Все непонятное, приходящее извне, воспринимается либо как опасное, либо как прямо враждебное. И всякого нового человека стремятся первым делом обезвредить, наложив на него «узы брака», и тем самым замкнуть в круговорот быта.
Есть здесь и определенный суррогат духовной жизни, в форме устоявшихся, освященных стариной, конкретных, простых действий:
Они хранили в жизни мирной
Привычки милой старины;
У них на масленице жирной
Водились русские блины;
Два раза в год они говели;
Любили круглые качели,
Подблюдны песни, хоровод;
В день Троицын, когда народ
Зевая слушает молебен,
Умильно на пучок зари
Они роняли слезки три...
И, наконец, вот что можно сказать над гробом одного из этих людей:
Он на руках меня держал.
Как часто в детстве я играл
Его очаковской медалью!
Он Ольгу прочил за меня,
Он говорил: дождусь ли дня?..
И полный искренней печалью,
Владимир тут же начертал
Ему надгробный мадригал.
Самая возможность сведения всей жизни человека к перечислению нескольких простых действий – неисчерпаемый источник печали, особенно когда действия эти слишком уж низки и бессмысленны, вроде следующих:
Лет сорок с ключницей бранился,
В окно смотрел и мух давил.
В первой главе материально-чувственное, распавшееся на детали и простые действия, было благополучно преодолено; во второй же главе оно полностью владеет целой группой людей.
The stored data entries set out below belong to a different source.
-- ==== Sys2Proof/Machine/Bytes.lean ====
section
/-! DEFINITION. Byte order and number forms of the frames (R168): most significant byte first, two's complement. -/

namespace Sys2Proof.Machine

/-- A byte value named absent (R168). -/
def absentByte : Byte := 0xFF

/-- A number as one byte. -/
def byteOfNat (n : Nat) : Byte := BitVec.ofNat 8 n

/-- A signed number as one byte (R168). -/
def byteOfInt (n : Int) : Byte := BitVec.ofInt 8 n

/-- A yes/no value as one byte: 1 or 0. -/
def byteOfBool (b : Bool) : Byte := if b then 1 else 0

/-- Two bytes, most significant first (R168). -/
def bytes16 (w : Word16) : List Byte := [w.extractLsb' 8 8, w.extractLsb' 0 8]

/-- Four bytes, most significant first (R168). -/
def bytes32 (w : Word32) : List Byte :=
  [w.extractLsb' 24 8, w.extractLsb' 16 8, w.extractLsb' 8 8, w.extractLsb' 0 8]

/-- A number as two bytes. -/
def bytesOfNat16 (n : Nat) : List Byte := bytes16 (BitVec.ofNat 16 n)

/-- A signed number as four bytes (R168). -/
def bytesOfInt32 (n : Int) : List Byte := bytes32 (BitVec.ofInt 32 n)

/-- A flags byte whose bit i is the i-th mark of the list. -/
def byteOfBits (bits : List Bool) : Byte :=
  bits.foldr (fun b acc => (acc <<< 1) ||| byteOfBool b) 0

/-- The byte at a place of a payload, 0 where the payload is shorter. -/
def byteAt (xs : List Byte) (i : Nat) : Byte := xs.getD i 0

/-- The two-byte field at a place of a payload (R168). -/
def word16At (xs : List Byte) (i : Nat) : Word16 := byteAt xs i ++ byteAt xs (i + 1)

/-- The four-byte field at a place of a payload (R168). -/
def word32At (xs : List Byte) (i : Nat) : Word32 := word16At xs i ++ word16At xs (i + 2)

end Sys2Proof.Machine
end

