-- ==== Sys2Proof/Machine/Dispatch.lean ====
section
/-! DEFINITION. The meaning of each command: one arm per row of spec/opcode_table.json. -/

namespace Sys2Proof.Machine

/-- The effect of a command on everything but the queue. -/
def exec (i : Instr) (s : State) : Host.Outcome State Fault Refusal :=
  match i with
  | .deviceReset => Sys2Proof.Machine.execDeviceReset s
  | .endOfReset hi lo => Sys2Proof.Machine.execEndOfReset hi lo s
  | .goodMarker f => Sys2Proof.Machine.execGoodMarker f s
  | .badMarker f => Sys2Proof.Machine.execBadMarker f s
  | .missingMarker f => Sys2Proof.Machine.execMissingMarker f s
  | .monitorInterval v => Sys2Proof.Machine.execMonitorInterval v s
  | .holdOffExpiry k => Sys2Proof.Machine.execHoldOffExpiry k s
  | .stepEvent k => Sys2Proof.Machine.execStepEvent k s
  | .protectionLevelChange hi lo => Sys2Proof.Machine.execProtectionLevelChange hi lo s
  | .warmUpExpiry => Sys2Proof.Machine.execWarmUpExpiry s
  | .quietExpiry => Sys2Proof.Machine.execQuietExpiry s
  | .tripHistoryDeparture => Sys2Proof.Machine.execTripHistoryDeparture s
  | .assignSlot => Sys2Proof.Machine.execAssignSlot s
  | .releaseSlot => Sys2Proof.Machine.execReleaseSlot s
  | .setPower => Sys2Proof.Machine.execSetPower s
  | .setThresholds => Sys2Proof.Machine.execSetThresholds s
  | .setSlotEnable => Sys2Proof.Machine.execSetSlotEnable s
  | .setPlanParams => Sys2Proof.Machine.execSetPlanParams s
  | .setTransmit => Sys2Proof.Machine.execSetTransmit s
  | .loadPreset => Sys2Proof.Machine.execLoadPreset s
  | .clearLockout => Sys2Proof.Machine.execClearLockout s
  | .selectPeriodStart p => Sys2Proof.Machine.execSelectPeriodStart p s
  | .selectPeriodEnd p w => Sys2Proof.Machine.execSelectPeriodEnd p w s
  | .unknown p c b => Sys2Proof.Machine.execUnknown p c b s
  | .submitChange x => Sys2Proof.Machine.execSubmitChange x s
  | .readSlot p b => Sys2Proof.Machine.execReadSlot p b s
  | .readPlan p b => Sys2Proof.Machine.execReadPlan p b s
  | .readTransmitter p b => Sys2Proof.Machine.execReadTransmitter p b s
  | .readFeeds p b => Sys2Proof.Machine.execReadFeeds p b s
  | .readOutcomes p b => Sys2Proof.Machine.execReadOutcomes p b s
  | .readEvents p b => Sys2Proof.Machine.execReadEvents p b s
  | .readStore p b => Sys2Proof.Machine.execReadStore p b s
  | .setEventMask p b => Sys2Proof.Machine.execSetEventMask p b s
  | .setPeerFlags p b => Sys2Proof.Machine.execSetPeerFlags p b s
  | .setSilence p b => Sys2Proof.Machine.execSetSilence p b s
  | .scanRange p b => Sys2Proof.Machine.execScanRange p b s
  | .scanNext p b => Sys2Proof.Machine.execScanNext p b s
  | .savePreset p b => Sys2Proof.Machine.execSavePreset p b s
  | .erasePreset p b => Sys2Proof.Machine.execErasePreset p b s
  | .setBoot p b => Sys2Proof.Machine.execSetBoot p b s
  | .endOfErasing => Sys2Proof.Machine.execEndOfErasing s
  | .endOfProgramming v => Sys2Proof.Machine.execEndOfProgramming v s
  | .eraseCompletion => Sys2Proof.Machine.execEraseCompletion s
  | .bootSelectorWriteCompletion => Sys2Proof.Machine.execBootSelectorWriteCompletion s
  | .readCompletion => Sys2Proof.Machine.execReadCompletion s
  | .holdOutput p => Sys2Proof.Machine.execHoldOutput p s
  | .releaseOutput p => Sys2Proof.Machine.execReleaseOutput p s
  | .purgeChanges p => Sys2Proof.Machine.execPurgeChanges p s
  | .portClear p => Sys2Proof.Machine.execPortClear p s
  | .silenceExpiry p => Sys2Proof.Machine.execSilenceExpiry p s

end Sys2Proof.Machine
end

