/-- What shows both ports that a slot's source state changed (R83, R162). -/
def State.ShowsSource (t : State) (k : SlotIx) : Prop :=
  ∀ p, (t.port p).latched .source = true ∧ (t.port p).changed.getLsbD k.val = true

/-- A change of transmitter state, of a closing's target among them, sets TX_STATE on both ports, and nothing else does (R125,
R132). -/
def State.ShowsTransmitter (s t : State) : Prop :=
  (t.out.state ≠ s.out.state → ∀ p, (t.port p).latched .txState = true) ∧
    (t.out.state = s.out.state → ∀ p, (t.port p).latched .txState = (s.port p).latched .txState)

/-- The store asked for the read of a preset: it starts at an IDLE store, and is kept pending otherwise (R139). -/
def AskedForRead (s t : State) (n : PresetIx) : Prop :=
  (s.store.activity = .idle → t.store.activity = .reading n ∧ t.store.phaseLeft = 5) ∧
    (s.store.activity ≠ .idle → t.store = { s.store with pendingRead := some n })

/-- The effective budget of a level (R103). -/
def State.BudgetOfLevel (t : State) : Prop :=
  (t.out.level = .normal → t.bEff = t.wide.budget) ∧ (t.out.level = .foldback → t.bEff = t.wide.budget / 2) ∧
    (t.out.level = .trip → t.bEff = 0)

/-- WARMUP entered, with its timer started at the plan's warm-up code, or TRIPPED, unrecorded, under TRIP (R119, R120). -/
def State.WarmUpEntered (s t : State) : Prop :=
  (s.out.level ≠ .trip →
    t.out.state = .warmUp ∧ t.out.paEn = true ∧ ∃ ms, t.out.warmUp = some ms ∧ WarmUpTime t.wide.warmUpCode ms) ∧
    (s.out.level = .trip → t.out.state = .tripped ∧ t.out.paEn = false ∧ t.out.warmUp = none)

/-- The bytes of a period that spell a frame: its code, its declared length and the payload it keeps, then filler (R149, R168). -/
def FrameBytes (w : List Byte) (f : Frame) : Prop :=
  f.body.payload.length ≤ f.body.declared.toNat ∧ f.body.payload.length ≤ 40 ∧
    ∃ filler, w = f.code :: f.body.declared :: (f.body.payload ++ filler) ∧
      (filler = [] ∨ f.body.payload.length = f.body.declared.toNat ∨ f.body.payload.length = 40)

/-- What the end of a select period does to a port last of all (R149, items 5 and 6, R150), where the period discarded nothing. -/
def PortState.closed (q : PortState) (o : Outgoing) : PortState :=
  { q with
    overrun := q.overrun && !o.summary.overrun
    urgentLost := q.urgentLost && !o.summary.urgentLost
    period := none
    silenceTimer := if q.silenceTime = 0 then none else some 0 }

end Sys2Proof.Machine
end

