-- ==== Sys2Proof/Certificates/Slice0/Obligations.lean ====
section
/-! DEFINITION. The statements about the ZT16 for the provers. Each docstring names the rules that its statement rests on. -/

open Sys2Proof Sys2Proof.Machine

/-! ## The machine -/

/-- A step with a command at the front of the queue is that command's meaning on the queue's rest. -/
def Obligations.StepRunsTheFrontCommand : Prop :=
  ∀ (c : Instr) (rest : List Instr) (s : State), step { s with pending := c :: rest } = exec c { s with pending := rest }

/-- On an empty queue the part stands still while a reset is held, runs the one event that is due, and otherwise lets one
millisecond pass, in which every running timer advances and nothing else moves. The model's choice: notes/assumptions/1.md. -/
def Obligations.EmptyQueueLetsTheDueEventComeOrTimePass : Prop :=
  ∀ s : State, s.pending = [] →
    (s.resetHeld = true → step s = .next s) ∧
      (s.resetHeld = false → ∀ c, s.possibleEvents = [c] → s.dueEvents = [c] → step s = exec c { s with fresh := s.fresh + 1 }) ∧
      (s.resetHeld = false → s.possibleEvents = [] →
        ∃ t, step s = .next t ∧ t.now = s.now + 1 ∧ t.fresh = s.fresh + 1 ∧ t.monitorIn = s.monitorIn - 1 ∧
          t.store = { s.store with phaseLeft := s.store.phaseLeft - 1 } ∧
          t.out = { s.out with warmUp := s.out.warmUp.map (· - 1), quiet := s.out.quiet.map (· + 1) } ∧
          (∀ p, t.port p = { s.port p with silenceTimer := (s.port p).silenceTimer.map (· + 1) }) ∧
          (∀ k, t.slot k =
            { s.slot k with
              sel := { (s.slot k).sel with holdOff := (s.slot k).sel.holdOff.map (· - 1) }
              ramp := { (s.slot k).ramp with timer := (s.slot k).ramp.timer.map (· - 1) } }) ∧
          t.pending = [] ∧ t.wide = s.wide ∧ t.generation = s.generation ∧ t.changes = s.changes ∧ t.engine = s.engine ∧
          t.feeds = s.feeds ∧ t.bEff = s.bEff ∧ t.protHi = s.protHi ∧ t.protLo = s.protLo ∧ t.resetHeld = false)

/-- Every command answers with a next state, in every state, and leaves the queue of commands alone: the manual names nothing
that stops the part. -/
def Obligations.NoCommandStopsTheMachine : Prop :=
  ∀ (c : Instr) (s : State), ∃ t, exec c s = .next t ∧ t.pending = s.pending

/-! ## Reset and start-up -/

/-- DEVICE_RESET puts every block at the value its chapter gives (R2, R34, R35, R54, R60, R70, R87, R101, R115, R134, R147,
R161), cuts the store operation in progress, leaving the non-volatile state as Table 8.4.1 gives it (R142), and leaves the
PROT lines, which are the amplifier's, and the queue of commands. -/
def Obligations.DeviceResetRestsEveryBlockAndSettlesTheStore : Prop :=
  ∀ s : State, ∃ t, exec .deviceReset s = .next t ∧
    t.wide = ⟨1000, 8, 2, 60, 5, false⟩ ∧ t.generation = 0 ∧
    (∀ k, (t.slot k).record = ⟨false, false, ⟨.a, 0⟩, none, 0, 0, 0, -90, 1, 1, 1, .mute, false⟩ ∧
      (t.slot k).words = ⟨0, 0, 0⟩ ∧ (t.slot k).primary = ⟨-128, .bad, 0⟩ ∧ (t.slot k).fallback = ⟨-128, .bad, 0⟩ ∧
      (t.slot k).sel = ⟨.lost, .primary, none, false, .program⟩ ∧ (t.slot k).ramp = ⟨.off, 0, none⟩ ∧
      (t.slot k).grant = 0 ∧ (t.slot k).share = 0 ∧ (t.slot k).retuning = false) ∧
    t.changes = ⟨[], 0, .b⟩ ∧ t.engine = .booting ∧ (∀ f, t.receiver f = ⟨.search, 0, 0⟩) ∧
    t.out.state = .offAir ∧ t.out.paEn = false ∧ t.out.hold = ⟨false, false⟩ ∧ t.out.trips = [] ∧ t.out.warmUp = none ∧
    t.out.quiet = none ∧ t.store.activity = .idle ∧ t.store.pendingRead = none ∧ t.store.lastResult = none ∧
    t.store.bootResult = .pending ∧ t.store.toggle = ⟨false, false⟩ ∧
    (∀ p, t.port p = ⟨[], [], none, false, false, [], 0, 0, 0, false, false, false, 0, none, 0, 15, 0, none⟩) ∧
    (∀ n snapshot p,
      s.store.activity = .savingErase n snapshot p ∨ s.store.activity = .savingProgram n snapshot p ∨
          s.store.activity = .erasing n p →
        t.store.preset n = .corrupt ∧ (∀ m, m ≠ n → t.store.preset m = s.store.preset m) ∧ t.store.boot = s.store.boot) ∧
    (∀ sel p, s.store.activity = .writingBoot sel p → t.store.boot = none ∧ ∀ m, t.store.preset m = s.store.preset m) ∧
    (∀ n, s.store.activity = .idle ∨ s.store.activity = .reading n →
      t.store.boot = s.store.boot ∧ ∀ m, t.store.preset m = s.store.preset m) ∧
    t.protHi = s.protHi ∧ t.protLo = s.protLo ∧ t.pending = s.pending

/-- END_OF_RESET takes the protection level from the PROT lines, forms the effective budget, sets no PROTECTION latch, starts the
first monitor interval, and decides the boot by Table 8.5.1 (R61, R101, R115, R143, R145), from what every state of a held reset
has (`State.BootLaw`): an idle store and a plan with tx_enable no. -/
def Obligations.EndOfResetDecidesTheBoot : Prop :=
  ∀ (s : State) (hi lo : Bool), s.resetHeld = true → s.store.activity = .idle → s.wide.txEnable = false →
    ∃ t, exec (.endOfReset hi lo) s = .next t ∧ t.resetHeld = false ∧ t.monitorIn = 10 ∧ t.protHi = hi ∧ t.protLo = lo ∧
      (hi = true → t.out.level = .trip ∧ t.bEff = 0) ∧
      (hi = false → lo = true → t.out.level = .foldback ∧ t.bEff = s.wide.budget / 2) ∧
      (hi = false → lo = false → t.out.level = .normal ∧ t.bEff = s.wide.budget) ∧
      (∀ p, (t.port p).latched .protection = (s.port p).latched .protection) ∧
      t.out.state = s.out.state ∧ t.out.paEn = s.out.paEn ∧ t.out.trips = s.out.trips ∧ t.generation = s.generation ∧
      SamePlan s t ∧
      (s.store.boot = none → t.engine = .idle ∧ t.store.bootResult = .none ∧ ∀ p, (t.port p).latched .boot = true) ∧
      (∀ n, s.store.boot = some n → s.store.preset n = .empty →
        t.engine = .idle ∧ t.store.bootResult = .empty ∧ ∀ p, (t.port p).latched .boot = true) ∧
      (∀ n, s.store.boot = some n → s.store.preset n = .corrupt →
        t.engine = .idle ∧ t.store.bootResult = .corrupt ∧ ∀ p, (t.port p).latched .boot = true) ∧
      (∀ n img, s.store.boot = some n → s.store.preset n = .valid img →
        t.engine = s.engine ∧ t.store.activity = .reading n ∧ t.store.phaseLeft = 5 ∧
          t.store.bootResult = s.store.bootResult ∧ ∀ p, t.port p = s.port p)

/-- READ_COMPLETION of the boot read writes the image, starts every slot afresh, raises the generation, ends the boot with LOADED
and the BOOT latches, places no outcome and sets no PLAN latch, and starts the transmitter where the image asks for it, which
TX_STATE shows (R144, R145, R120, R132). -/
def Obligations.BootReadLoadsTheImage : Prop :=
  ∀ (s : State) (n : PresetIx) (img : PlanImage), s.store.activity = .reading n → s.store.preset n = .valid img →
    s.engine = .booting → s.out.state = .offAir →
    ∃ t, exec .readCompletion s = .next t ∧ t.wide = img.wide ∧ t.generation = s.generation + 1 ∧
      (∀ k, StartedAfresh img.records[k.val] (t.slot k)) ∧ t.BudgetOfLevel ∧ t.out.level = s.out.level ∧ t.changes = s.changes ∧
      t.engine = .idle ∧ t.store.activity = .idle ∧ t.store.pendingRead = none ∧ t.store.bootResult = .loaded ∧
      t.store.lastResult = s.store.lastResult ∧ (∀ m, t.store.preset m = s.store.preset m) ∧
      (∀ p, (t.port p).latched .boot = true ∧ (t.port p).outcomes = (s.port p).outcomes ∧
        (t.port p).latched .plan = (s.port p).latched .plan) ∧
      s.ShowsTransmitter t ∧
      (img.wide.txEnable = false → t.out.state = .offAir) ∧
      (img.wide.txEnable = true → s.out.level ≠ .trip →
        t.out.state = .warmUp ∧ t.out.paEn = true ∧ ∃ ms, t.out.warmUp = some ms ∧ WarmUpTime img.wide.warmUpCode ms) ∧
      (img.wide.txEnable = true → s.out.level = .trip → t.out.state = .tripped ∧ t.out.paEn = false)

/-- READ_COMPLETION of a LOAD_PRESET replaces the whole plan by the image, clears every retuning mark, starts every slot afresh,
raises the generation, records APPLIED for the origin port, sets the other port's PLAN latch, and the engine enters IDLE
(R49, R139). The effective budget is formed from the image's budget, an enabled PILOT slot of the image enters RAMP_UP where the
transmitter is ON_AIR after it, and no other slot that is OFF moves. The quiet timer is measured against the image's quiet time,
and a tx_enable that the load changes moves the transmitter by R118 (R103, R118, R122, R123, R132, R133). -/
def Obligations.PresetReadCompletesTheLoad : Prop :=
  ∀ (s : State) (n : PresetIx) (img : PlanImage) (e : Entry), s.store.activity = .reading n → s.store.preset n = .valid img →
    s.engine = .loading e →
    ∃ t, exec .readCompletion s = .next t ∧ t.wide = img.wide ∧ Applied s t e ∧
      (∀ k, StartedAfresh img.records[k.val] (t.slot k)) ∧ (∀ k, (s.slot k).sel.source ≠ .lost → t.ShowsSource k) ∧
      t.engine = .idle ∧ t.changes = s.changes ∧ t.store.activity = .idle ∧ t.store.pendingRead = none ∧
      t.store.lastResult = s.store.lastResult ∧ (∀ m, t.store.preset m = s.store.preset m) ∧
      t.BudgetOfLevel ∧ t.out.level = s.out.level ∧ t.out.hold = s.out.hold ∧ t.out.trips = s.out.trips ∧
      (∀ k, (s.slot k).ramp = ⟨.off, 0, none⟩ →
        (t.out.state = .onAir ∧ s.holdEmpty = true ∧ (t.slot k).Wants → (t.slot k).ramp = ⟨.rampUp, 0, some img.wide.rampStep⟩) ∧
          (¬ (t.out.state = .onAir ∧ s.holdEmpty = true ∧ (t.slot k).Wants) → (t.slot k).ramp = ⟨.off, 0, none⟩)) ∧
      (t.out.quiet.isSome = true ↔ t.Quiet) ∧
      s.ShowsTransmitter t ∧
      (s.wide.txEnable = img.wide.txEnable → s.out.state ≠ .onAir →
        t.out.state = s.out.state ∧ t.out.paEn = s.out.paEn ∧ t.out.warmUp = s.out.warmUp) ∧
      (s.wide.txEnable = img.wide.txEnable → s.out.state = .onAir →
        (s.holdEmpty = true ∧ img.wide.quietTime ≠ 0 ∧ img.wide.quietTime * 1000 ≤ s.out.quiet.getD 0 →
          ((∀ k, (t.slot k).ramp.state = .off) → t.out.state = .standby ∧ t.out.paEn = false) ∧
            ((∃ k, (t.slot k).ramp.state ≠ .off) → t.out.state = .closing .standby ∧ t.out.paEn = true)) ∧
        (¬ (s.holdEmpty = true ∧ img.wide.quietTime ≠ 0 ∧ img.wide.quietTime * 1000 ≤ s.out.quiet.getD 0) →
          t.out.state = .onAir ∧ t.out.paEn = s.out.paEn)) ∧
      (s.wide.txEnable = false → img.wide.txEnable = true →
        (s.out.state = .offAir → s.WarmUpEntered t) ∧
          (s.out.state = .closing .offAir → t.out.state = .onAir ∧ t.out.paEn = true ∧ t.out.warmUp = none) ∧
          (s.out.state = .tripped ∨ s.out.state = .lockout → t.out.state = s.out.state)) ∧
      (s.wide.txEnable = true → img.wide.txEnable = false →
        (s.out.state = .warmUp → t.out.state = .offAir ∧ t.out.paEn = false ∧ t.out.warmUp = none) ∧
          (s.out.state = .onAir →
            ((∀ k, (t.slot k).ramp.state = .off) → t.out.state = .offAir ∧ t.out.paEn = false) ∧
              ((∃ k, (t.slot k).ramp.state ≠ .off) → t.out.state = .closing .offAir ∧ t.out.paEn = true)) ∧
          (s.out.state = .closing .standby → t.out.state = .closing .offAir ∧ t.out.paEn = true) ∧
          (s.out.state = .standby → t.out.state = .offAir ∧ t.out.paEn = false) ∧
          (s.out.state = .tripped ∨ s.out.state = .lockout → t.out.state = s.out.state))

/-- The laws that the statements about every step keep hold right after reset. The effective budget and the level stand there by the
model's choice: notes/assumptions/8.md. -/
def Obligations.ResetSatisfiesEveryLaw : Prop :=
  State.reset.AmplifierLaw ∧ State.reset.RampLaw ∧ State.reset.DemandLaw ∧ State.reset.HoldLaw ∧ State.reset.OnAirLaw ∧
    State.reset.GovernorLaw ∧ State.reset.GrantLaw ∧ State.reset.QueueLaw ∧ State.reset.PortLaw ∧ State.reset.WaitingLaw ∧
    State.reset.LevelLaw ∧ State.reset.SelectionLaw ∧ State.reset.FallbackLaw ∧ State.reset.ContentLaw ∧
    State.reset.ValidityLaw ∧ State.reset.TripLaw ∧ State.reset.RestLaw ∧ State.reset.BootLaw ∧ State.reset.DrainLaw ∧
    State.reset.ReadLaw

/-! ## The Channel Plan -/

/-- Every step that is no device reset, the passing of a millisecond included, either leaves the generation and then every record
and every plan-wide field as they were, or raises the generation by one, mod 65536, and then it is the application of a change,
whose APPLIED record carries the new generation, or the boot that loads. A device reset sets the generation to 0 (R1, R17, R35,
R41, R144). -/
def Obligations.PlanMovesOnlyWithTheGeneration : Prop :=
  ∀ s t : State, step s = .next t →
    (s.pending.head? = some .deviceReset → t.generation = 0) ∧
      (s.pending.head? ≠ some .deviceReset →
        (t.generation = s.generation ∧ SamePlan s t) ∨
          (t.generation = s.generation + 1 ∧
            ((∃ p r, (t.port p).outcomes = pushOutcome (s.port p).outcomes r ∧ r.code = .applied ∧
                r.generation = some t.generation) ∨
              (s.engine = .booting ∧ t.engine = .idle ∧ t.store.bootResult = .loaded))))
И конечно же, для человека «с сердцем и умом» определить свое отношение к социальному несравненно труднее, чем к материальному. Потому что если сами по себе страсти и привычки безличны, то совсем иное дело – люди, одержимые ими. Глубинное чувство общечеловеческого братства не дает считать их абсолютно чужими, заставляет страдать за них.
Потому-то столь сильно отличается трагическая грусть финала второй главы от уверенной победоносности финала первой.
V
Бытие простой социальной среды, наполняющее вторую главу романа, составляет как бы «нулевой уровень» ее содержания, точку отсчета, степенью отдаления или приближения к которой характеризуются основные герои: Онегин и Ленский; Ольга, Татьяна и их мать.
Ларина и ее младшая дочь, по существу, никак не возвышаются над этим уровнем, хотя сама Ларина когда-то отчаянно сопротивлялась:
Бог знает кем окружена,
Рвалась и плакала сначала,
С супругом чуть не развелась...
Но потом втянулась, успешно восприняла предложенные порядки и обычаи:
Хозяйством занялась,
Привыкла, и довольна стала...
Ольга же – наиболее органичное порождение данного общества.
Всегда скромна, всегда послушна.
Она вполне податлива формирующему действию среды, причем поддается добровольно: она
Всегда, как утро, весела.
Все сородичи могут смотреть на Ольгу да радоваться, потому что перечисленные качества – признак нормального, здорового взаимодействия человека с обществом.
Что же отличает Ольгу от окружающих?
Оказывается, только некоторые физические особенности:
Глаза, как небо, голубые,
Улыбка, локоны льняные,
Движенья, голос, легкий стан...
Само это перечисление уже наводит скуку, которую Пушкин вполне разделяет. И не «гармоничность» Ольги интересует его в конце концов, а «ненормальность» Татьяны...
Если Ольга нарисована с помощью точных определений и сравнений, то Татьяна изображается совсем иным путем.
Этот прием обнаружил Андрей Белый в «Вечерах на хуторе близ Диканьки» Гоголя, и заключается он в целенаправленном использовании отрицательных характеристик.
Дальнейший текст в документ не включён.